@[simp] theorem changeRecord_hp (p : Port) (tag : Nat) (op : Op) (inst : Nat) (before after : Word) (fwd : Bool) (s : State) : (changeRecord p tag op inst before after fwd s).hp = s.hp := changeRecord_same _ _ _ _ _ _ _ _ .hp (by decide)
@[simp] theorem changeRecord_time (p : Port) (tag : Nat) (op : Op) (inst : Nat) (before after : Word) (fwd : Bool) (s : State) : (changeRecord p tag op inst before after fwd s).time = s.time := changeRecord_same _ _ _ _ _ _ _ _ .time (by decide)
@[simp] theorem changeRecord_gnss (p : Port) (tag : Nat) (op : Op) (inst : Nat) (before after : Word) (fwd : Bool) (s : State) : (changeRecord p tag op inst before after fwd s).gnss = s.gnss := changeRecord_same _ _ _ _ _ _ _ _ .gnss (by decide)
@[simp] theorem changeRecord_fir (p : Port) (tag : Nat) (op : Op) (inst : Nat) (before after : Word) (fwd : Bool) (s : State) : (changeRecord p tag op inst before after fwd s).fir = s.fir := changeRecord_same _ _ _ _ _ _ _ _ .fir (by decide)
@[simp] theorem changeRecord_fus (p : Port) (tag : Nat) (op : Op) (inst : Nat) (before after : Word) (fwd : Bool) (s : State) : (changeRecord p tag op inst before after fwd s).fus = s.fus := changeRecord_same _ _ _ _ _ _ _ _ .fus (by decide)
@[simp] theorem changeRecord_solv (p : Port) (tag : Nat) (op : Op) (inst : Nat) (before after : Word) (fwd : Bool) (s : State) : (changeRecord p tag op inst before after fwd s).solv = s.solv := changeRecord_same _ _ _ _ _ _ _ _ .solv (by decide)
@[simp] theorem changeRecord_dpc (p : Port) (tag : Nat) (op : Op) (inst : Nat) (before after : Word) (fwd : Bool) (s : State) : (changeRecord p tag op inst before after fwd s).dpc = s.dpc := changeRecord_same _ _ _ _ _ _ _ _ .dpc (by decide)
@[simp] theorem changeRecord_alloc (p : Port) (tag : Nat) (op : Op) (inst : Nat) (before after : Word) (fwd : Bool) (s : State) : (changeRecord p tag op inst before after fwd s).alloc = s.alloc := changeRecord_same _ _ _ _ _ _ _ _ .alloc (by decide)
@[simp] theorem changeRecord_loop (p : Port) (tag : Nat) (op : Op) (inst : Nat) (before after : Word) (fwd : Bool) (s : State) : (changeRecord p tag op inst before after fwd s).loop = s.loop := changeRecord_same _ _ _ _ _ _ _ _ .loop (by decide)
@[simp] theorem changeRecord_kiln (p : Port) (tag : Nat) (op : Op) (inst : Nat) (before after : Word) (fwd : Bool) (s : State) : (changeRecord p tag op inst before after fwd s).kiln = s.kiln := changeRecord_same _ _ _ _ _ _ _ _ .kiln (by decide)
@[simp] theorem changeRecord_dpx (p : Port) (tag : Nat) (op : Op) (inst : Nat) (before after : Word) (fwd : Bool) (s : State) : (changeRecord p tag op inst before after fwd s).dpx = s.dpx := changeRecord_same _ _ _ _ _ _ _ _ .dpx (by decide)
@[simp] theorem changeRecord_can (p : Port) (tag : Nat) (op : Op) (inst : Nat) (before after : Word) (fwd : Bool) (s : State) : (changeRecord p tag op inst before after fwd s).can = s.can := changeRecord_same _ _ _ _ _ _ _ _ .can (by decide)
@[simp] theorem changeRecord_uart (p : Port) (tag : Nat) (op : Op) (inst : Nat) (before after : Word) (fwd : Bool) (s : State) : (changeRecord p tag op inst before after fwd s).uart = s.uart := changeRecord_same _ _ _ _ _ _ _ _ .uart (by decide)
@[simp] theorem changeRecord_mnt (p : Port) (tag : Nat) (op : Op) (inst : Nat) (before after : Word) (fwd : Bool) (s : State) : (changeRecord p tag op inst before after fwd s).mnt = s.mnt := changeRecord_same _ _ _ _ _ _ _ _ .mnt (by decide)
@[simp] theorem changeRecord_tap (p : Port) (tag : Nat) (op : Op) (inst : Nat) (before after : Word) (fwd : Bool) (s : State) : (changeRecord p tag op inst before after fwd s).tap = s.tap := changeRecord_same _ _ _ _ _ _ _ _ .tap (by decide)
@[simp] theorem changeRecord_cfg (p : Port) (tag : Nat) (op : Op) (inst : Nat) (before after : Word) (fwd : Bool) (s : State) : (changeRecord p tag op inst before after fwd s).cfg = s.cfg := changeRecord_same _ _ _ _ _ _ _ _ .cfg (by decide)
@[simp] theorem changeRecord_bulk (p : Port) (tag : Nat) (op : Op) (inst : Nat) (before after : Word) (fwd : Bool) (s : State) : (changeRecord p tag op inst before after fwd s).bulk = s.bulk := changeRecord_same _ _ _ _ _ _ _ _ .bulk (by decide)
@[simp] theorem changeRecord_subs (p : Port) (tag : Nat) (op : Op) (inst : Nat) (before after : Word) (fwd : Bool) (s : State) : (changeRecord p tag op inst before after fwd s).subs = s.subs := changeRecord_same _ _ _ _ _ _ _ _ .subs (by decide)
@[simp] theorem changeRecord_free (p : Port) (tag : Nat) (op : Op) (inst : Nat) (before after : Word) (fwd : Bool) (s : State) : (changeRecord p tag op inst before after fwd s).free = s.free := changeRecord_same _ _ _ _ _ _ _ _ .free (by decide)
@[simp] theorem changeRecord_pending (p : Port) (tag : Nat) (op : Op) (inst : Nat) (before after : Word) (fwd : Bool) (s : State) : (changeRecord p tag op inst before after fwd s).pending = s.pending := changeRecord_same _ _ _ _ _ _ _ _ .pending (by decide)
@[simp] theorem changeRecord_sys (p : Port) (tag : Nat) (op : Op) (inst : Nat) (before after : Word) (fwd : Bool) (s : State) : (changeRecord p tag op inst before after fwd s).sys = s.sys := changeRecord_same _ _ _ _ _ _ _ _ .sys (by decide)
...
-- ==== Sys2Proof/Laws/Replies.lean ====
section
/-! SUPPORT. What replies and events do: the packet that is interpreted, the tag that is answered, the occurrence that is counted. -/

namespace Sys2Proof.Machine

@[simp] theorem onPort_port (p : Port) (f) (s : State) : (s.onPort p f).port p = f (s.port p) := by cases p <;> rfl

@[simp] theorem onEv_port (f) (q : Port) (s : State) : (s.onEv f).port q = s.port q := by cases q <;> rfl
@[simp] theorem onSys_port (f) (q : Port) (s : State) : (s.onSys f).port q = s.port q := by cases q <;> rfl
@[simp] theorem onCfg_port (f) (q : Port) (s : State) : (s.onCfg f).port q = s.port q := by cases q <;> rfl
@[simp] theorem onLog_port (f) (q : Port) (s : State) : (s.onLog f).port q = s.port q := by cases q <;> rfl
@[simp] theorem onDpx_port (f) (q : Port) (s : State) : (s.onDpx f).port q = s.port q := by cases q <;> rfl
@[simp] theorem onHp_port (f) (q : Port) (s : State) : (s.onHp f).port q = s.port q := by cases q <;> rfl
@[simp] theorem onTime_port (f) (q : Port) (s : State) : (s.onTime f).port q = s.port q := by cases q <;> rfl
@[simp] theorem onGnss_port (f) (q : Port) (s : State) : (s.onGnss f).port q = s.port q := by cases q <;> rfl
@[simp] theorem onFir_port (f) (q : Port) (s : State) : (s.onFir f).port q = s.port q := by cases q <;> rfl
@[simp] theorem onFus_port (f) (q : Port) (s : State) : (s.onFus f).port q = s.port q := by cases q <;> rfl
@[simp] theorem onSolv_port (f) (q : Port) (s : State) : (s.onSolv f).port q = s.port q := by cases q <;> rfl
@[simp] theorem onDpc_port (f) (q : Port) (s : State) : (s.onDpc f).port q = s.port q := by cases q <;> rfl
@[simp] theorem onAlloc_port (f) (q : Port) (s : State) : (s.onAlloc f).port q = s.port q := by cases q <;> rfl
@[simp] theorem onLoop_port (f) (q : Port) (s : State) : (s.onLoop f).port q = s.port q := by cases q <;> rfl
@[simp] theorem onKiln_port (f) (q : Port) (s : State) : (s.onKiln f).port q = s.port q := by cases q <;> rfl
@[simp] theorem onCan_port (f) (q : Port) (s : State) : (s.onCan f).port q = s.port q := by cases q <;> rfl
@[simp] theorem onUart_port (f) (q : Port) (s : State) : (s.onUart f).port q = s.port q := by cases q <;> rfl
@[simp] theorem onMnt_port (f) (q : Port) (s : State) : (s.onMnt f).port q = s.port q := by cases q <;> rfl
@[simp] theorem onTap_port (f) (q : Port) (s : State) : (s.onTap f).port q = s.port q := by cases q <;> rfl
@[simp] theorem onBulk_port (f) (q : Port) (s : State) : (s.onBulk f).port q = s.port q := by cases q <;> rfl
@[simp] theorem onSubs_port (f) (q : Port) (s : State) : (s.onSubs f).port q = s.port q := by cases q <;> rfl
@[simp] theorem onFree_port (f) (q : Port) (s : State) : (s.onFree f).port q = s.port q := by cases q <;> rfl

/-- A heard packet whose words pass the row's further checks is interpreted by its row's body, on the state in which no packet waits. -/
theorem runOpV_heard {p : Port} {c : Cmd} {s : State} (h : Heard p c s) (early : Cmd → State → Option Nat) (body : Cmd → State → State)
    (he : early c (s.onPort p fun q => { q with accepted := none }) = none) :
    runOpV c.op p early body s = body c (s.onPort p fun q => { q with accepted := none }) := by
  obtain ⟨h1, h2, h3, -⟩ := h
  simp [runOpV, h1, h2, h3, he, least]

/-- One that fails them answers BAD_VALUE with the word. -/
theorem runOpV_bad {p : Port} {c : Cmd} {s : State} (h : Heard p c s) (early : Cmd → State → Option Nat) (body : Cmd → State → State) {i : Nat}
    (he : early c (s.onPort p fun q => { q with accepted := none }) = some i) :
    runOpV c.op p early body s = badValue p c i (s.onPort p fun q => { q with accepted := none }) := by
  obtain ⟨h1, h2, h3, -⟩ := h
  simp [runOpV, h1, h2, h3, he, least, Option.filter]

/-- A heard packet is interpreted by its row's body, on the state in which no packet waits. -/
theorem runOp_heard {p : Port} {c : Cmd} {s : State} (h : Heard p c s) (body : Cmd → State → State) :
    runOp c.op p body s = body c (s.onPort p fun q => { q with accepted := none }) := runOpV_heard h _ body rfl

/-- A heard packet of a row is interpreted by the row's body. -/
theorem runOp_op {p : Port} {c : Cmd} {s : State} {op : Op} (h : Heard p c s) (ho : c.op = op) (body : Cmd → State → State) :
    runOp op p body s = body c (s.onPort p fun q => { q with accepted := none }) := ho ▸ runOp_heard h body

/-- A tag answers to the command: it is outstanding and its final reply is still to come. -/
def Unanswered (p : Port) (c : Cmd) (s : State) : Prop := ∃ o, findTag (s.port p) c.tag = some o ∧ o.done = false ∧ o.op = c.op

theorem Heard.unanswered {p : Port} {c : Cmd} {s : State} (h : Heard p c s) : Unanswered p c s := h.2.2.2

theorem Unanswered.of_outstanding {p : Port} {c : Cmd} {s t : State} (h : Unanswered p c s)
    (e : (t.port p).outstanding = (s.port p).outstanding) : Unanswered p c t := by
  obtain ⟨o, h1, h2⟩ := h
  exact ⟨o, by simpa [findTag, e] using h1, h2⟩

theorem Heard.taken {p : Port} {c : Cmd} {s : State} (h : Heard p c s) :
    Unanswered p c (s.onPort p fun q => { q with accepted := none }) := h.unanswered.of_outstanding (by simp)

● **TO DO**
Read the entries above and find each line holding the word "waits". Copy it out.

● **RESULT OF THIS EXERCISE**
/-- A heard packet whose words pass the row's further checks is interpreted by its row's body, on the state in which no packet waits. -/
/-- A heard packet is interpreted by its row's body, on the state in which no packet waits. -/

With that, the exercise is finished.